Let us start with explaining the concept of Data Analysis. Data Analysis is a field of applied
statistics which transforms numbers into meaningful information for decision makers.
Decision makers rely on Data Analysis as it reduces the degree of uncertainty which is
inherent in any decision making process.

There are three broad divisions of Data Analysis. The first is known as Descriptive Analysis,
the second is the Inferential Analysis and the third is the Predictive Analysis. According to
some Data Scientists, there is another division of Data Analysis which is known as the
Prescriptive Analysis. But, in most of the situations, the Prescriptive Analysis is included as a
sub part of the Predictive Analysis.

Descriptive Analysis, the first division of Data Analysis, involves describing past or historical
data. This can be done in two different ways: a) Data Representation or Visualization and b)
Numerical Data Descriptors.

a) Data Representation or Visualization is representing collected past or historical


data with the help of suitable tables and graphs.
b) Numerical Data Descriptors involve describing data with the measurement of
Central Tendency and Dispersion.

Inferential Analysis is drawing inferences or conclusions regarding population, based on


analysis or tests done on the samples, drawn from that population.

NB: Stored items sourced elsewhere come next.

/-- 1 ÷ x, and 1 ÷ √x, rounded once (R221, R63). -/
def rcpFp32 (mode : Nat) (a : W32) : Res := finish32 mode (divEx (.fin false 1 0) (decodeFp32 a))

/-- An FP32 as an ordered key: −0 below +0, infinities at the ends; NaN has no key (R111). -/
def orderKey (a : W32) : Int :=
  let m : Int := ((a.toNat % 2 ^ 31 : Nat) : Int)
  if a.toNat / 2 ^ 31 = 1 then -m - 1 else m

def isNan32 (a : W32) : Bool := decide (0x7F800000 < a.toNat % 2 ^ 31)

/-- The value order: the two zeros are equal (R111). -/
def valueKey (a : W32) : Int := if a.toNat % 2 ^ 31 = 0 then 0 else orderKey a

def qnan32 : W32 := 0x7FC00000#32

/-- FMIN and FMAX (R111). -/
def minFp32 (a b : W32) : W32 :=
  if isNan32 a then (if isNan32 b then qnan32 else b)
  else if isNan32 b then a
  else if orderKey b < orderKey a then b else a

def maxFp32 (a b : W32) : W32 :=
  if isNan32 a then (if isNan32 b then qnan32 else b)
  else if isNan32 b then a
  else if orderKey a < orderKey b then b else a

/-- FCMP (R111): false with a NaN. -/
def eqFp32 (a b : W32) : Bool := !isNan32 a && !isNan32 b && valueKey a == valueKey b
def ltFp32 (a b : W32) : Bool := !isNan32 a && !isNan32 b && decide (valueKey a < valueKey b)
def leFp32 (a b : W32) : Bool := !isNan32 a && !isNan32 b && decide (valueKey a ≤ valueKey b)

/-- FCVT.W (R112): the INT32 as 32 bits. -/
def cvtW (mode : Nat) (a : W32) : Res := convertInt mode 32 (decodeFp32 a)

/-- FCVT.F (R112). -/
def cvtF (mode : Nat) (x : W64) : Res := roundFp32 mode (exOfInt x.toInt 0)

/-- FCLASS (R113). -/
def classFp32 (a : W32) : Nat :=
  let neg := a.toNat / 2 ^ 31 == 1
  let m := a.toNat % 2 ^ 31
  if isNan32 a then 2 ^ 8
  else if m = 0x7F800000 then (if neg then 2 ^ 0 else 2 ^ 7)
  else if m = 0 then (if neg then 2 ^ 3 else 2 ^ 4)
  else if m < 0x00800000 then (if neg then 2 ^ 2 else 2 ^ 5)
  else (if neg then 2 ^ 1 else 2 ^ 6)

/-- FSGNJ (R110). -/
def sgnj (a b : W32) : W32 := (a &&& 0x7FFFFFFF#32) ||| (b &&& 0x80000000#32)

/-! ## The canonical order of a sum (R66 to R73) -/

/-- One addend of a group: an exact product (with the flags of forming it) or the running value. -/
structure Addend where
  val : Ex
  flags : Flags
  deriving DecidableEq, Repr

/-- Exact product of two decoded elements (R66). -/
def product (x y : Ex) : Addend := let p := exMul x y; ⟨p.1, p.2⟩

/-- align_truncate in units of 2^g (R65): floor toward −∞, and whether it changed the term. -/
def alignTruncate (neg : Bool) (m : Nat) (e g : Int) : Int × Bool :=
  if g ≤ e then (signedAt neg m e g, false)
  else
    let sh := (g - e).toNat
    let q : Int := ((m / 2 ^ sh : Nat) : Int)
    let rest := m % 2 ^ sh != 0
    (if neg then (if rest then -q - 1 else -q) else q, rest)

Predictive Analysis is the process of predicting the future value of a variable on the basis of
some given values of another variable or variables. There are two ways of executing
Predictive Analysis; Prediction done through Regression and Prediction done through
Forecasting. While Regression is prediction with Cross Sectional Data, Forecasting is
prediction with Time Series Data. Moreover, there are generally four different Regression
Models – a) Simple Linear Regression Model (SLRM), b) Simple Non-Linear Regression
Model (SNLRM), c) Multiple Linear Regression Model (MLRM) and d) Multiple Non
Linear Regression Model (MNLRM).

Simple Linear Regression Model is the method of prediction with one predicted variable and
one predictor variable, the relationship between the two can be expressed by linear equation.
Simple Non Linear Regression Model is the method of prediction with one predicted and one
predictor variable but the relationship between the variables are to be expressed through
nonlinear equations. Multiple models involve on predicted variable but more than on
predictor variables. Regression generally is preceded by measuring the degree of association,
between the predicted and predictor variables, with coefficient of correlation.

In this assignment, referring to Option B, we have collected data on GDP, population,


unemployment rate, money supply – M1, Consumer Price Index, and Federal Funds Effective
Rate (representing prime interest rate), from the FRED Economic Data of the Federal Bank
of St. Louis. The variables have been represented by appropriate graphical representations.
Detailed Descriptive Analysis of each of the variables have been done and explained in the
assignment. Before construction of the regression model, correlation matrix between the
dependent variable GDP and the independent variables – population, unemployment rate,
money supply, consumer price index and Federal Fund Effective Rate has been constructed.
Ranking of the independent variables based on their degree of association with the dependent
variable has been done and instances of multicollinearity have been identified from the
correlation matrix. Accordingly, two regression models have been constructed and the better
fit model has been identified. The assignment ends with the conclusions and the findings.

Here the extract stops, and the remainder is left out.